→ WORK INSTRUCTIONS
Among the records below, how many lines contain "that"? State the number and nothing more.

[Collected data entries]
----------------------------------------
-- ==== Sys2Proof/Machine/Memory.lean ====
section
/-! DEFINITION. HBM by physical address and the IOMMU (12): the map over enabled pseudo-channels, reads and writes
with their error responses, translation with its cache, fault records. -/

namespace Sys2Proof.Machine

/-- Physical address of the first HBM byte (01 R22). -/
def hbmBase : Nat := 0x10000000000

/-- Bytes of one pseudo-channel: 768 MiB. -/
def pcBytes : Nat := 0x30000000

/-- Enabled pseudo-channels in ascending order: e[0] to e[n − 1] (R351). -/
def State.enabledPcs (s : State) : List Nat :=
  (List.range 64).filter fun c => bitAt (s.get F.HBM_PC_MASK.MASK 0) c

/-- First byte past HBM (01 R25); the base while HBM is not in service. -/
def State.hbmEnd (s : State) : Nat := hbmBase + s.get F.HBM_STATUS.NPC 0 * pcBytes

/-- Bytes pa to pa + len − 1 lie in the HBM range of R25. -/
def State.inHbm (s : State) (pa len : Nat) : Bool := decide (hbmBase ≤ pa ∧ pa + len ≤ s.hbmEnd)

/-- Pseudo-channel and local offset of an HBM offset (R351). -/
def State.pcOf (s : State) (a : Nat) : Nat × Nat :=
  let e := s.enabledPcs
  let g := a / 256
  (e.getD (g % e.length) 0, g / e.length * 256 + a % 256)

/-- HBM offset of a pseudo-channel's local offset. -/
def State.ofLocal (s : State) (pc loc : Nat) : Nat :=
  let e := s.enabledPcs
  (loc / 256 * e.length + e.findIdx (· = pc)) * 256 + loc % 256

/-- State of the pseudo-channel of a burst. -/
def State.burstState (s : State) (b : Nat) : Nat := s.get F.HBM_PC_STATE.STATE (s.pcOf (b * 32)).1

/-- A burst lies in a line that the control cores' L2 holds modified: its data is the L2's (R360). -/
def State.inL2 (s : State) (b : Nat) : Bool := (Tbl.find s.hbm.l2 ((hbmBase + b * 32) / 64)).isSome

/-- A read of this 32-byte burst gives an error response (R360, R362, R368). -/
def State.burstBad (s : State) (b : Nat) : Bool :=
  (s.burstState b = 4 || Tbl.at 0 s.hbm.ue b ≠ 0) && !s.inL2 b

/-- Bursts that bytes off to off + len − 1 touch. -/
def burstsOf (off len : Nat) : List Nat :=
  if len = 0 then [] else (List.range ((off + len - 1) / 32 - off / 32 + 1)).map fun i => off / 32 + i

/-- Why an access of a requestor stops early: a translation fault, an error response, or a wait at its port. -/
inductive MemStop where
  | ok
  | xlate
  | memErr
  | held
  deriving DecidableEq, Repr

/-- What an access gives: the bytes read, how many bytes were done, why it stopped, the state after. -/
structure MemOut where
  bytes : List Byte
  done  : Nat
  stop  : MemStop
  st    : State

/-- An uncorrectable burst is logged once as a Deferred error, with its pseudo-channel and local offset (R362). -/
def State.logUe (s : State) (b : Nat) : State :=
  if Tbl.at 0 s.hbm.ue b = 1 then
    let (pc, loc) := s.pcOf (b * 32)
    let s := { s with hbm := { s.hbm with ue := Tbl.put 0 s.hbm.ue b 2 } }
    (s.inc F.HBM_PC_UE_CNT.CNT pc).raise false 2 12 0x11 pc (wd loc)
  else s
----------------------------------------
→ TASK ANSWER
2